Problem statement. Where a line in the records below includes "still", pull that line out.

[Stored items from a collection]

===============

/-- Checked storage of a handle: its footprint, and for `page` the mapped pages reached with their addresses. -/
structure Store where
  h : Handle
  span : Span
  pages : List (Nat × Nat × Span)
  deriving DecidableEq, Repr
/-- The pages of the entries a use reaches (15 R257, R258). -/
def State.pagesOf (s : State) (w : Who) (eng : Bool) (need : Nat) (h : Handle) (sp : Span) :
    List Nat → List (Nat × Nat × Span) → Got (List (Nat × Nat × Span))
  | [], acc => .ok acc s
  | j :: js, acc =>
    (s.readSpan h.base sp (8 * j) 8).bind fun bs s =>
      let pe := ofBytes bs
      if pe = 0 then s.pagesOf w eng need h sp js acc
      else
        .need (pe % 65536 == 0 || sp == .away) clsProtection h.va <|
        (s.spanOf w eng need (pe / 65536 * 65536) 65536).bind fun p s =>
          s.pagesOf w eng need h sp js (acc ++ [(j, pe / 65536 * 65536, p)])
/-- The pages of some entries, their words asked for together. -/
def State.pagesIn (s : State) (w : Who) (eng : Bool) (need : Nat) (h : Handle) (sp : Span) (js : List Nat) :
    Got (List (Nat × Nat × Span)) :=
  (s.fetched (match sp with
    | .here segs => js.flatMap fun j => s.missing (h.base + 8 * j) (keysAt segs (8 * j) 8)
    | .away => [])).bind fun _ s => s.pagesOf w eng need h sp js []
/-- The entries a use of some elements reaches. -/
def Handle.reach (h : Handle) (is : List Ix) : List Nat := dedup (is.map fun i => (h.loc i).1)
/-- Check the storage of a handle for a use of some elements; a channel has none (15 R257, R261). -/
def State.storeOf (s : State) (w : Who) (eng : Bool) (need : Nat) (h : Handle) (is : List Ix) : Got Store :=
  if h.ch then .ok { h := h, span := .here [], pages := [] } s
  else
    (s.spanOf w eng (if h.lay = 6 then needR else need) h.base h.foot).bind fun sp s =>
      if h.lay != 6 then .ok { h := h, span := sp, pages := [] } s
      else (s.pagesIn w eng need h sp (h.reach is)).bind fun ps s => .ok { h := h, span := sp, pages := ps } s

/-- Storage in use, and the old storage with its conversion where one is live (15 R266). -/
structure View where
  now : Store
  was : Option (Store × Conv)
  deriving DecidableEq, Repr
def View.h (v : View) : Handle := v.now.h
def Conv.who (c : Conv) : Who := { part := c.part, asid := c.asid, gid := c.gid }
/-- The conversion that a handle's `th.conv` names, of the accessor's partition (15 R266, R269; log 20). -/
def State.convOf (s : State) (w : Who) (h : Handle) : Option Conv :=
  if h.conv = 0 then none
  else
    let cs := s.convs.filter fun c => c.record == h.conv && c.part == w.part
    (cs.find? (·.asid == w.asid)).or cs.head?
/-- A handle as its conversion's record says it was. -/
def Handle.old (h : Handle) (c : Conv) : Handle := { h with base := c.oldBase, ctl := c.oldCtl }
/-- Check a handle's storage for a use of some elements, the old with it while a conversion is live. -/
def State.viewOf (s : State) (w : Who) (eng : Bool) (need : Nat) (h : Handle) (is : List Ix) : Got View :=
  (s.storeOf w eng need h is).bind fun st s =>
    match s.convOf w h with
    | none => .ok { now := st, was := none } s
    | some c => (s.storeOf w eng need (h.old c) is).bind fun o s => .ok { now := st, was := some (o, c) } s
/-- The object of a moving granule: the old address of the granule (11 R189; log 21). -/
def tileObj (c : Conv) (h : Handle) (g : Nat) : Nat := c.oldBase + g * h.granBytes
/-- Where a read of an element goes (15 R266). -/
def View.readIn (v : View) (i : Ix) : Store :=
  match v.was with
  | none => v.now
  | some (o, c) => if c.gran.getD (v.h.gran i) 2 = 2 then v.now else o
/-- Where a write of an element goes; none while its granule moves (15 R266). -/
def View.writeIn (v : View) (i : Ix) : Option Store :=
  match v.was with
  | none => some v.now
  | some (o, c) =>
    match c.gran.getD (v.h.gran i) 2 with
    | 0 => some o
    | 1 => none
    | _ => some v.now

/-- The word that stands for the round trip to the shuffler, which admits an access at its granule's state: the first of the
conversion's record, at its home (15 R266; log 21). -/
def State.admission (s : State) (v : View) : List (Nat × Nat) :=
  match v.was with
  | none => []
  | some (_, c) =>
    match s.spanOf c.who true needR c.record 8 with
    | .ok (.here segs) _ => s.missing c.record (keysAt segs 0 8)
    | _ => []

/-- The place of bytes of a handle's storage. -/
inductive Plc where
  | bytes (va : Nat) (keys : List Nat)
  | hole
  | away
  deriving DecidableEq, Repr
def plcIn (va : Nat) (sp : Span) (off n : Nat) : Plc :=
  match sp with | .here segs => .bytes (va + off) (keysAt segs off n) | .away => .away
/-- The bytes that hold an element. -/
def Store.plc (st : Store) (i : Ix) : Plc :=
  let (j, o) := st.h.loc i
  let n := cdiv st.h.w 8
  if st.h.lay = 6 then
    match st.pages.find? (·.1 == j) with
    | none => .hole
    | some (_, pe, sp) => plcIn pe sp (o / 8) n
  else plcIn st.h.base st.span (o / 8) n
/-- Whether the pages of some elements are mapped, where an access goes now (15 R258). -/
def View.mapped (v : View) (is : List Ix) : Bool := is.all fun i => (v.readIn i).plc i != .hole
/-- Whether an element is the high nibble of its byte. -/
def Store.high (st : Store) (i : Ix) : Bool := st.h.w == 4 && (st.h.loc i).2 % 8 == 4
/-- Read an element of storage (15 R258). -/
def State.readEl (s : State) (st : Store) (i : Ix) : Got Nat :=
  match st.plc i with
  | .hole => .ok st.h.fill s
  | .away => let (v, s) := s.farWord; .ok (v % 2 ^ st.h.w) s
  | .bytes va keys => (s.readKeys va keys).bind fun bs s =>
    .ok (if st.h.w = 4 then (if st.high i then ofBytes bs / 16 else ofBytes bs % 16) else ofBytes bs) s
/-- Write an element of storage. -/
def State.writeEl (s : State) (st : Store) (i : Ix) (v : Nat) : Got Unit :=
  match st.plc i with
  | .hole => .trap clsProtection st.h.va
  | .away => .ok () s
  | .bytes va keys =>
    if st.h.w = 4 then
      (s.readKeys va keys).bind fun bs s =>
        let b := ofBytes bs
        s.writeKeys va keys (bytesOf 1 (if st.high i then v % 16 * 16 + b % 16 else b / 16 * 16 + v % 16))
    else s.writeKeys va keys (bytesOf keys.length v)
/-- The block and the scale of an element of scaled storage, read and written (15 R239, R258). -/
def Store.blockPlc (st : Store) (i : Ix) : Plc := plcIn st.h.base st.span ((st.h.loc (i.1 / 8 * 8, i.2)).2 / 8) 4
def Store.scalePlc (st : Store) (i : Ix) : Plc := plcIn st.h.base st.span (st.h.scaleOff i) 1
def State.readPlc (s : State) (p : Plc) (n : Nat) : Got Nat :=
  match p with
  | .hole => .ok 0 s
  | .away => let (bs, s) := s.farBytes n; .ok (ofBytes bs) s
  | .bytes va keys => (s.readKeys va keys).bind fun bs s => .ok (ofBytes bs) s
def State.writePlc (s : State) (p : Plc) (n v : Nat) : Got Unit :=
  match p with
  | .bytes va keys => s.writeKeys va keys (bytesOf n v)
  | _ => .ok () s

===============

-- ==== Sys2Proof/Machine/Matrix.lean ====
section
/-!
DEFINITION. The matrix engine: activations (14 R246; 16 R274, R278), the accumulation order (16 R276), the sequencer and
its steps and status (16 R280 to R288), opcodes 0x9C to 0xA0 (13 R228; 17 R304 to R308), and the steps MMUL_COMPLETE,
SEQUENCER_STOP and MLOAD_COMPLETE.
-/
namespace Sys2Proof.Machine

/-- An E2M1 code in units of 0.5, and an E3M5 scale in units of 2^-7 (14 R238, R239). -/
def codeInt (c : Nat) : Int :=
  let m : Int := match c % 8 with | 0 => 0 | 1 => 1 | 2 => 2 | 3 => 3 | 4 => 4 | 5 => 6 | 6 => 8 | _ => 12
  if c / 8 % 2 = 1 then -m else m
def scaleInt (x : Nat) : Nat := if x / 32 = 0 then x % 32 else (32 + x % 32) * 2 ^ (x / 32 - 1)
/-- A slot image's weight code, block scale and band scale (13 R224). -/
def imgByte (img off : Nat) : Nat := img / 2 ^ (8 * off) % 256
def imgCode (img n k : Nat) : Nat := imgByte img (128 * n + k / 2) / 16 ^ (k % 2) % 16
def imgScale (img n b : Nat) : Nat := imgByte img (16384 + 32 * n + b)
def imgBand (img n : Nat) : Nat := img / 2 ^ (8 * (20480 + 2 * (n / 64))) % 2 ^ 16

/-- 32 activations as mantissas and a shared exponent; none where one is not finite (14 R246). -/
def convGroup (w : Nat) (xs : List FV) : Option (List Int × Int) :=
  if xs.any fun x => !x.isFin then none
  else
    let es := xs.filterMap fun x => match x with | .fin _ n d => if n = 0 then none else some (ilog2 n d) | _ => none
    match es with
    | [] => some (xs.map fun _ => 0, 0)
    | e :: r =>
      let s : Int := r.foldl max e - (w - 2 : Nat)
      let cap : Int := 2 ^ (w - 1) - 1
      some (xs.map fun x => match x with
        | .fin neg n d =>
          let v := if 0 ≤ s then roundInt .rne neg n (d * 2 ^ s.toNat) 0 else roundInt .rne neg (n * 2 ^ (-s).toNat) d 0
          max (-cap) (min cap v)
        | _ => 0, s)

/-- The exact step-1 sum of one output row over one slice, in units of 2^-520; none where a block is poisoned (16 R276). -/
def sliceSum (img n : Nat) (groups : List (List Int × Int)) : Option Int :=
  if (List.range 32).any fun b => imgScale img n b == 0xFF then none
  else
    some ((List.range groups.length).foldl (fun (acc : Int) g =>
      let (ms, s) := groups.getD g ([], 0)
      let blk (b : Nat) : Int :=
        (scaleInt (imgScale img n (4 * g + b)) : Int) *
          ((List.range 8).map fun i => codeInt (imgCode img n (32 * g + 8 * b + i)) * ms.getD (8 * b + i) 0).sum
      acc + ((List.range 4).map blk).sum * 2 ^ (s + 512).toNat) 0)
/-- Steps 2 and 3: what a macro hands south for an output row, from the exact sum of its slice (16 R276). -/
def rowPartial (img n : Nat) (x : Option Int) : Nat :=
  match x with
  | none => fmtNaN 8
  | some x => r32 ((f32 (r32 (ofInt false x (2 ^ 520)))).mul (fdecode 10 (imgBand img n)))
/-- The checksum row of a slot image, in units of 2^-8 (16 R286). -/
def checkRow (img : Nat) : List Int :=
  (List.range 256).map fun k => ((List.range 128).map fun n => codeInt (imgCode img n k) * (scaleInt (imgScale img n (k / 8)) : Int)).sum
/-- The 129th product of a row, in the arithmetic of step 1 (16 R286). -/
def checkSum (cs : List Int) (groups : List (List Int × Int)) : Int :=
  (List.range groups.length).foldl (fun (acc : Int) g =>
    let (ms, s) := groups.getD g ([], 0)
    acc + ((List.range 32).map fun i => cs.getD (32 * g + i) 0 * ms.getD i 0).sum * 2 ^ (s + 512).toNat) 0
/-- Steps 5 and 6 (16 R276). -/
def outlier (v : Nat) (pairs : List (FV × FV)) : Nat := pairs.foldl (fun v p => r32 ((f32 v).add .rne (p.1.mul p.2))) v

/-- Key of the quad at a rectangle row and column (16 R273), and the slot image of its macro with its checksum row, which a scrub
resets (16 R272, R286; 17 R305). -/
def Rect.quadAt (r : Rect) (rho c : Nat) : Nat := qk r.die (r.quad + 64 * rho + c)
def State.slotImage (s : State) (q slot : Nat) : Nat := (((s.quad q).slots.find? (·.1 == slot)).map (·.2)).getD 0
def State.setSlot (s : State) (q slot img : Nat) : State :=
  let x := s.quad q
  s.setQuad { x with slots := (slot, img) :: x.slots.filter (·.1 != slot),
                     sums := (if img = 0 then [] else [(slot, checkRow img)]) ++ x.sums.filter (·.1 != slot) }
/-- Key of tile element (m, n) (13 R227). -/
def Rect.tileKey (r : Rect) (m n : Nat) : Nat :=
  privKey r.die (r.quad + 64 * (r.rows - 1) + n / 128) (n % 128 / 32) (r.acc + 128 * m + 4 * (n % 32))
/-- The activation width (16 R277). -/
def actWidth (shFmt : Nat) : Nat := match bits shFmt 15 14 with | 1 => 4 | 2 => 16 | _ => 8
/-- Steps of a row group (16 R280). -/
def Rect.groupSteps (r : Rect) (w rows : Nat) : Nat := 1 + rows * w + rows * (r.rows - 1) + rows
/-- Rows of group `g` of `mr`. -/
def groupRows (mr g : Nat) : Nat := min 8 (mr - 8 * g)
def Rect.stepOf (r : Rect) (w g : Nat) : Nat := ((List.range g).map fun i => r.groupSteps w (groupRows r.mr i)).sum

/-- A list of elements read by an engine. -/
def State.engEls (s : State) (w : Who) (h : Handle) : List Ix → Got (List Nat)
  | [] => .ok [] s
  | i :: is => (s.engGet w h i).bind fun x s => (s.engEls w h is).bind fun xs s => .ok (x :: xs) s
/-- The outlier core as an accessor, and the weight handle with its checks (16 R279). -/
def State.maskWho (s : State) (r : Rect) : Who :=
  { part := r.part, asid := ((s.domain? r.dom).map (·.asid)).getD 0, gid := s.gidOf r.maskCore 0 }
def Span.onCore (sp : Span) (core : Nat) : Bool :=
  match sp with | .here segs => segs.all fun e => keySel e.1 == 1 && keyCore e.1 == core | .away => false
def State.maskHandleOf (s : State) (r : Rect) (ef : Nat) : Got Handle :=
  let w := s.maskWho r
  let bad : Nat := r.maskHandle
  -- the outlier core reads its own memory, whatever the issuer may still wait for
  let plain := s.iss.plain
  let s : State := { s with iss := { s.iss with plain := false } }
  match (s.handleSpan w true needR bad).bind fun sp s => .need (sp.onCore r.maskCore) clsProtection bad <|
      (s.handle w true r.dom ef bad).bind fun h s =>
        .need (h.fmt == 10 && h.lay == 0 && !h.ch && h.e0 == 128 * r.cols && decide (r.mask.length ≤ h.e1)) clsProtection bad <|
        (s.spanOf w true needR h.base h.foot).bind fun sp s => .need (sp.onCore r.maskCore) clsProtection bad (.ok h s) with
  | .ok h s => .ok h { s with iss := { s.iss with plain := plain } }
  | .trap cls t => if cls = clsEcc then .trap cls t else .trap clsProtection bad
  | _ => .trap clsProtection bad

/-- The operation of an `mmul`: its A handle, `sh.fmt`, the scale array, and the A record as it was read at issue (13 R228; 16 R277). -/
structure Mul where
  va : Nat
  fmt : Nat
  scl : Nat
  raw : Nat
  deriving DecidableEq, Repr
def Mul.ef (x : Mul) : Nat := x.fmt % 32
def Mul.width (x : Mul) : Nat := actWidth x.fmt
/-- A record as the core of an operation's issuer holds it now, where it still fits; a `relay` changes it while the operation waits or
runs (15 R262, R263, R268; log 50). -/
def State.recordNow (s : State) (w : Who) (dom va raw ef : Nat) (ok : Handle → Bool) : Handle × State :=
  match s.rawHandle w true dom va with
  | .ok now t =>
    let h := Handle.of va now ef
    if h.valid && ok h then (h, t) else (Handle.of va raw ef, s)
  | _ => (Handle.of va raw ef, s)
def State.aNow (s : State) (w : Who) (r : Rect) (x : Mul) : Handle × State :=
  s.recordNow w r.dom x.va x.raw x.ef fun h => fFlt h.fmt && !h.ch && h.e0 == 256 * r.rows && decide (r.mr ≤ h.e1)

===============

Exercise output.
  -- the outlier core reads its own memory, whatever the issuer may still wait for
/-- A record as the core of an operation's issuer holds it now, where it still fits; a `relay` changes it while the operation waits or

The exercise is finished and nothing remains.